■ **TASK TO COMPLETE**: Give back nothing but the number of lines in these entries that contain the word "leaves".

■ **WORKING DATA**:
↓
-- ==== Sys2Proof/Laws/Exec.lean ====
section
/-! SUPPORT. Everything a command can do, said once: it enters the first fault that applies, or it is SEED, or it runs on
the value of STATE and leaves an advanced STATE and some legal beats. -/

namespace Sys2Proof.Machine

/-! ### Each command as one check and one body -/

theorem exec_seed (v : Word64) (s : State) : exec (.seed v) s = .next (s.writeState (scramble v)).setSeeded := rfl

theorem exec_getseed (s : State) :
    exec .getseed s = s.ifSeeded opGetseed fun x => .next (s.emitValue (x.setWidth 64)) := rfl

theorem exec_step (b : Nat) (s : State) : exec (.step b) s =
    if stepBitsBad b then .next (s.raise .stepBits opStep)
    else s.ifSeeded opStep fun x =>
      .next ((s.writeState (advance x)).emitValue ((extract b (advance x)).signExtend 64)) := rfl

theorem exec_nexti32 (s : State) : exec .nexti32 s = s.ifSeeded opNexti32 fun x =>
    .next ((s.writeState (advance x)).emitValue ((extract 32 (advance x)).signExtend 64)) := rfl

theorem exec_nextu32 (s : State) : exec .nextu32 s = s.ifSeeded opNextu32 fun x =>
    .next ((s.writeState (advance x)).emitValue ((extract 32 (advance x)).setWidth 64)) := rfl

theorem exec_nexti64 (s : State) : exec .nexti64 s = s.ifSeeded opNexti64 fun x =>
    .next ((s.writeState (advance (advance x))).emitValue
      (combine64 (extract 32 (advance x)) (extract 32 (advance (advance x))))) := rfl

theorem exec_nextu64 (s : State) : exec .nextu64 s = s.ifSeeded opNextu64 fun x =>
    .next ((s.writeState (advance (advance x))).emitValue
      (combine64 (extract 32 (advance x)) (extract 32 (advance (advance x))))) := rfl

theorem exec_nextbool (s : State) : exec .nextbool s = s.ifSeeded opNextbool fun x =>
    .next ((s.writeState (advance x)).emitValue (((extract 1 (advance x)).extractLsb' 0 1).setWidth 64)) := rfl

theorem exec_nextf32 (s : State) : exec .nextf32 s = s.ifSeeded opNextf32 fun x =>
    .next ((s.writeState (advance x)).emitValue ((f32 ((extract 24 (advance x)).extractLsb' 0 24)).setWidth 64)) := rfl

theorem exec_nextf64 (s : State) : exec .nextf64 s = s.ifSeeded opNextf64 fun x =>
    .next ((s.writeState (advance (advance x))).emitValue
      (f64 (combine53 (extract 26 (advance x)) (extract 27 (advance (advance x)))))) := rfl

theorem exec_boundi32 (m : Word32) (s : State) : exec (.boundi32 m) s = s.bounded opBoundi32 m := rfl

theorem exec_boundu32 (m : Word32) (s : State) : exec (.boundu32 m) s = s.bounded opBoundu32 m := rfl

theorem exec_fill (n : Nat) (s : State) : exec (.fill n) s = s.ifSeeded opFill fun x =>
    .next ((s.writeState (fillLoop n x (fillChunks n)).2).emitAll (fillLoop n x (fillChunks n)).1) := rfl

/-! ### The sampler in the terms of claims -/

/-- The word of `Next(31)` in a rejection loop, as claims name it (R131). -/
theorem extract_eq_loopDraw (x : Lcg) (j : Nat) : extract 31 (advances j x) = loopDraw x j := by
  unfold loopDraw
  generalize advances j x = y
  apply BitVec.eq_of_toNat_eq
  have := y.isLt
  rw [extract_toNat, BitVec.toNat_setWidth, BitVec.extractLsb'_toNat, Nat.shiftRight_eq_div_pow]
  omega

/-- `val` of R131 as a bit-vector remainder. -/
theorem residue_eq (m bits : Word32) : residue m bits = bits % m := by
  unfold residue
  apply BitVec.eq_of_toNat_eq
  rw [BitVec.toNat_ofNat, BitVec.toNat_umod, Nat.mod_eq_of_lt]
  exact lt_of_le_of_lt (Nat.mod_le _ _) bits.isLt

/-- The acceptance test as claims name it (R131). -/
theorem accepted_iff (m bits : Word32) : accepted m bits = true ↔ 0 ≤ (loopTest m bits).toInt := by
  unfold accepted loopTest; rw [residue_eq, decide_eq_true_iff]

/-- The first accepted draw, in the terms of the loop's own test. -/
theorem firstAccepted_iff {m : Word32} {x : Lcg} {j : Nat} : FirstAccepted m x j ↔
    1 ≤ j ∧ accepted m (extract 31 (advances j x)) = true ∧
      ∀ i, 1 ≤ i → i < j → accepted m (extract 31 (advances i x)) = false := by
  unfold FirstAccepted
  simp only [extract_eq_loopDraw, accepted_iff, ← Bool.not_eq_true, not_le]

/-- There is one first accepted draw. -/
theorem FirstAccepted.unique {m : Word32} {x : Lcg} {j k : Nat} (hj : FirstAccepted m x j) (hk : FirstAccepted m x k) :
    j = k := by
  rcases Nat.lt_trichotomy j k with h | h | h
  · exact absurd (hk.2.2 j hj.1 h) (not_lt.mpr hj.2.1)
  · exact h
  · exact absurd (hj.2.2 k hk.1 h) (not_lt.mpr hk.2.1)

/-- A fixed number of advances is the number (R178). -/
theorem advancesBy_fixed {i : Instr} {n : Nat} (h : fixedAdvances i = some n) (x : Lcg) (k : Nat) :
    AdvancesBy i x k ↔ k = n := by
  unfold AdvancesBy; rw [h]

/-- Without a fixed number it is the index of the first accepted draw (R178). -/
theorem advancesBy_loop {i : Instr} {m : Word32} (hi : i = .boundi32 m ∨ i = .boundu32 m) (h : fixedAdvances i = none)
    (x : Lcg) (k : Nat) : AdvancesBy i x k ↔ FirstAccepted m x k := by
  unfold AdvancesBy
  rw [h]
  refine ⟨?_, fun hf => ⟨m, hi, hf⟩⟩
  rintro ⟨m', hm, hf⟩
  rcases hi with rfl | rfl <;> rcases hm with hm | hm <;> cases hm <;> exact hf

/-! ### What a next state can be -/

/-- What a command that passes its checks does to a seeded state with STATE = x: `k` advances and the beats `bs`. -/
structure Runs (i : Instr) (s : State) (x : Lcg) (k : Nat) (bs : List Beat) (t : State) : Prop where
  seeded : s.seeded = true
  state : s.state = some x
  passes : firstCause i s.seeded = none
  next : t = (s.writeState (advances k x)).emitAll bs
  wf : ∀ b ∈ bs, b.wf = true
  count : AdvancesBy i x k
  value : (∀ n, i ≠ .fill n) → ∃ d, bs = [⟨8#4, d⟩]

/-- IsPow2 as the model computes it (R130). -/
theorem isPow2_iff (m : Word32) : isPow2 m = true ↔ ∃ k < 32, m.toNat = 2 ^ k := by
  unfold isPow2
  simp only [List.any_eq_true, List.mem_range, beq_iff_eq]

/-- A value beat is legal (R67). -/
theorem value_wf (d : Word64) : ∀ b ∈ [(⟨8#4, d⟩ : Beat)], b.wf = true := by
  intro b hb; rw [List.mem_singleton.mp hb]; rfl

/-- Writing back the value STATE holds changes nothing. -/
theorem State.writeState_self {s : State} {x : Lcg} (h : s.state = some x) : s.writeState x = s := by
  unfold State.writeState; rw [← h]

/-- One inversion for every command whose only check is SEEDED and whose body leaves `k` advances and one value beat. -/
theorem ifSeeded_runs {i : Instr} {s t : State} {op : Op} {k : Nat} {d : Lcg → Word64} (ho : i.op = op)
    (hc : ∀ b : Bool, firstCause i b = if b then none else some .notSeeded) (hk : fixedAdvances i = some k)
    (h : s.ifSeeded op (fun x => .next ((s.writeState (advances k x)).emitValue (d x))) = .next t) :
    (∃ c, firstCause i s.seeded = some c ∧ t = s.raise c i.op) ∨ ∃ x k bs, Runs i s x k bs t := by
  rcases State.ifSeeded_next h with ⟨hs, rfl⟩ | ⟨x, hs, hx, ht⟩
  · exact .inl ⟨.notSeeded, by rw [hc, hs]; rfl, by rw [ho]⟩
  · injection ht with ht
    refine .inr ⟨x, k, [⟨8#4, d x⟩], hs, hx, by rw [hc, hs]; rfl, ht.symm, value_wf _,
      (advancesBy_fixed hk x k).mpr rfl, fun _ => ⟨_, rfl⟩⟩

/-- The inversion for both bounds. -/
theorem bounded_runs {i : Instr} {s t : State} {op : Op} {m : Word32} (hi : i = .boundi32 m ∨ i = .boundu32 m)
    (ho : i.op = op)
    (hc : ∀ b : Bool, firstCause i b =
      if m.toInt ≤ 0 then some .boundNonpos else if b then none else some .notSeeded)
    (hk : fixedAdvances i = if ∃ k < 32, m.toNat = 2 ^ k then some 1 else none)
    (h : s.bounded op m = .next t) :
    (∃ c, firstCause i s.seeded = some c ∧ t = s.raise c i.op) ∨ ∃ x k bs, Runs i s x k bs t := by
  rcases State.bounded_next h with ⟨hm, rfl⟩ | ⟨hm, hs, rfl⟩ | ⟨x, res, y, hm, hs, hx, hr, rfl⟩
  · exact .inl ⟨.boundNonpos, by rw [hc, if_pos hm], by rw [ho]⟩
  · exact .inl ⟨.notSeeded, by rw [hc, hs, if_neg (by omega)]; rfl, by rw [ho]⟩
  · have hc' : firstCause i s.seeded = none := by rw [hc, hs, if_neg (by omega)]; rfl
    refine .inr ?_
    rcases sample_some hr with ⟨hp, rfl, -⟩ | ⟨hp, j, h1, -, rfl, ha, -, hf⟩
    · exact ⟨x, 1, [⟨8#4, res.setWidth 64⟩], hs, hx, hc', rfl, value_wf _,
        (advancesBy_fixed (by rw [hk, if_pos ((isPow2_iff m).mp hp)]) x 1).mpr rfl, fun _ => ⟨_, rfl⟩⟩
    · have hn : fixedAdvances i = none := by
        rw [hk, if_neg fun hp' => by rw [(isPow2_iff m).mpr hp'] at hp; cases hp]
      exact ⟨x, j, [⟨8#4, res.setWidth 64⟩], hs, hx, hc', rfl, value_wf _,
        (advancesBy_loop hi hn x j).mpr (firstAccepted_iff.mpr ⟨h1, ha, hf⟩), fun _ => ⟨_, rfl⟩⟩

/-- EVERYTHING A COMMAND CAN DO when it answers a next state: fault entry with the first cause that applies (R156, R157),
SEED (R80), or a run on STATE's value. -/
theorem exec_next {i : Instr} {s t : State} (h : exec i s = .next t) :
    (∃ c, firstCause i s.seeded = some c ∧ t = s.raise c i.op) ∨
    (∃ v, i = .seed v ∧ t = (s.writeState (scramble v)).setSeeded) ∨
    ∃ x k bs, Runs i s x k bs t := by
  have lift : ((∃ c, firstCause i s.seeded = some c ∧ t = s.raise c i.op) ∨ ∃ x k bs, Runs i s x k bs t) → _ :=
    fun h => h.imp_right (Or.inr (a := ∃ v, i = .seed v ∧ t = (s.writeState (scramble v)).setSeeded))
  cases i with
  | seed v => injection h with h; exact .inr (.inl ⟨v, rfl, h.symm⟩)
  | getseed =>
    rcases State.ifSeeded_next h with ⟨hs, rfl⟩ | ⟨x, hs, hx, ht⟩
    · exact .inl ⟨.notSeeded, by rw [hs]; rfl, rfl⟩
    · injection ht with ht
      refine .inr (.inr ⟨x, 0, [⟨8#4, x.setWidth 64⟩], hs, hx, by rw [hs]; rfl, ?_, value_wf _, rfl, fun _ => ⟨_, rfl⟩⟩)
      rw [advances_zero, State.writeState_self hx]; exact ht.symm
  | step b =>
    simp only [exec, execStep] at h
    split at h
    · next hb =>
      injection h with h
      have hb : 48 < b := of_decide_eq_true hb
      exact .inl ⟨.stepBits, by simp [firstCause, hb], h.symm⟩
    · next hb =>
      have hb : ¬48 < b := fun hlt => hb (decide_eq_true hlt)
      exact lift (ifSeeded_runs (k := 1) rfl (fun c => by simp [firstCause, hb]) rfl h)
  | nexti32 => exact lift (ifSeeded_runs (k := 1) rfl (fun _ => rfl) rfl h)
  | nextu32 => exact lift (ifSeeded_runs (k := 1) rfl (fun _ => rfl) rfl h)
  | nexti64 => exact lift (ifSeeded_runs (k := 2) rfl (fun _ => rfl) rfl h)
  | nextu64 => exact lift (ifSeeded_runs (k := 2) rfl (fun _ => rfl) rfl h)
  | nextbool => exact lift (ifSeeded_runs (k := 1) rfl (fun _ => rfl) rfl h)
  | nextf32 => exact lift (ifSeeded_runs (k := 1) rfl (fun _ => rfl) rfl h)
  | nextf64 => exact lift (ifSeeded_runs (k := 2) rfl (fun _ => rfl) rfl h)
  | boundi32 m => exact lift (bounded_runs (.inl rfl) rfl (fun _ => rfl) rfl h)
  | boundu32 m => exact lift (bounded_runs (.inr rfl) rfl (fun _ => rfl) rfl h)
  | fill n =>
    rcases State.ifSeeded_next h with ⟨hs, rfl⟩ | ⟨x, hs, hx, ht⟩
    · exact .inl ⟨.notSeeded, by rw [hs]; rfl, rfl⟩
    · injection ht with ht
      refine .inr (.inr ⟨x, fillChunks n, (fillLoop n x (fillChunks n)).1, hs, hx, by rw [hs]; rfl, ?_, fillLoop_wf n x,
        rfl, fun hn => absurd rfl (hn n)⟩)
      rw [← fillLoop_state n]; exact ht.symm

/-- No arm of the dispatch refuses. -/
theorem exec_not_refused (i : Instr) (s : State) (r : Refusal) : exec i s ≠ .refused r := by
  have hs : ∀ (op : Op) (f : Lcg → Answer), (∀ x, f x ≠ .refused r) → s.ifSeeded op f ≠ .refused r := by
    intro op f hf
    unfold State.ifSeeded
    repeat' split
    · exact hf _
    · nofun
    · nofun
  have hb : ∀ (op : Op) (m : Word32), s.bounded op m ≠ .refused r := by
    intro op m
    unfold State.bounded
    split
    · nofun
    · exact hs _ _ fun x => by split <;> nofun
  cases i with
  | seed v => nofun
  | getseed => exact hs _ _ fun _ => nofun
  | step b =>
    simp only [exec, execStep]
    split
    · nofun
    · exact hs _ _ fun _ => nofun
  | nexti32 => exact hs _ _ fun _ => nofun
  | nextu32 => exact hs _ _ fun _ => nofun
  | nexti64 => exact hs _ _ fun _ => nofun
  | nextu64 => exact hs _ _ fun _ => nofun
  | nextbool => exact hs _ _ fun _ => nofun
  | nextf32 => exact hs _ _ fun _ => nofun
  | nextf64 => exact hs _ _ fun _ => nofun
  | boundi32 m => exact hb _ m
  | boundu32 m => exact hb _ m
  | fill n => exact hs _ _ fun _ => nofun

/-- EVERYTHING A STEP CAN DO when it answers a next state: the sample is used and nothing else changes; `rst` resets; a
beat goes to the host; or an accepted word runs or enters ILLEGAL_OP, and BUSY settles. -/
theorem step_next {s t : State} (h : step s = .next t) :
    (s.event = .idle ∧ t = s.tick) ∨
    (s.event = .reset ∧ t = s.tick.hardReset) ∨
    (s.event = .transfer ∧ t = s.tick.transferBeat.settle) ∨
    ∃ w, s.event = .command w ∧
      ((∃ i u, decode w = .ok i ∧ exec i s.tick.accept = .next u ∧ t = u.settle) ∨
        (opField w ∉ assignedOps ∧ t = (s.tick.accept.raise .illegalOp (opField w)).settle)) := by
  unfold step at h
  split at h
  · next he => injection h with h; exact .inl ⟨he, h.symm⟩
  · next he => injection h with h; exact .inr (.inl ⟨he, h.symm⟩)
  · next he => injection h with h; exact .inr (.inr (.inl ⟨he, h.symm⟩))
  · next w he =>
    refine .inr (.inr (.inr ⟨w, he, ?_⟩))
    split at h
    · next i hd =>
      obtain ⟨u, hu, ht⟩ := settleAnswer_next h
      exact .inl ⟨i, u, hd, hu, ht⟩
    · next op hd =>
      injection h with h
      obtain ⟨rfl, ho⟩ := decode_error_op hd
      exact .inr ⟨ho, h.symm⟩

/-- A step in which no command is accepted and no reset asserted changes neither STATE, SEEDED, the fault record nor the
beats emitted so far (R166, R176). -/
theorem step_not_ready {s : State} (hr : s.pins.rst = false) (hc : s.cmdReady = false) :
    ∃ t, step s = .next t ∧ t.state = s.state ∧ t.seeded = s.seeded ∧ t.fault = s.fault ∧ t.beats = s.beats ∧
      t.inputs = s.inputs.tail := by
  have he := State.event_not_ready hr hc
  split at he
  · refine ⟨s.tick.transferBeat.settle, by unfold step; rw [he], ?_, ?_, ?_, ?_, ?_⟩ <;> simp
  · exact ⟨s.tick, by unfold step; rw [he], rfl, rfl, rfl, rfl, rfl⟩

end Sys2Proof.Machine
end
↑
■ **TASK RESPONSE**: 2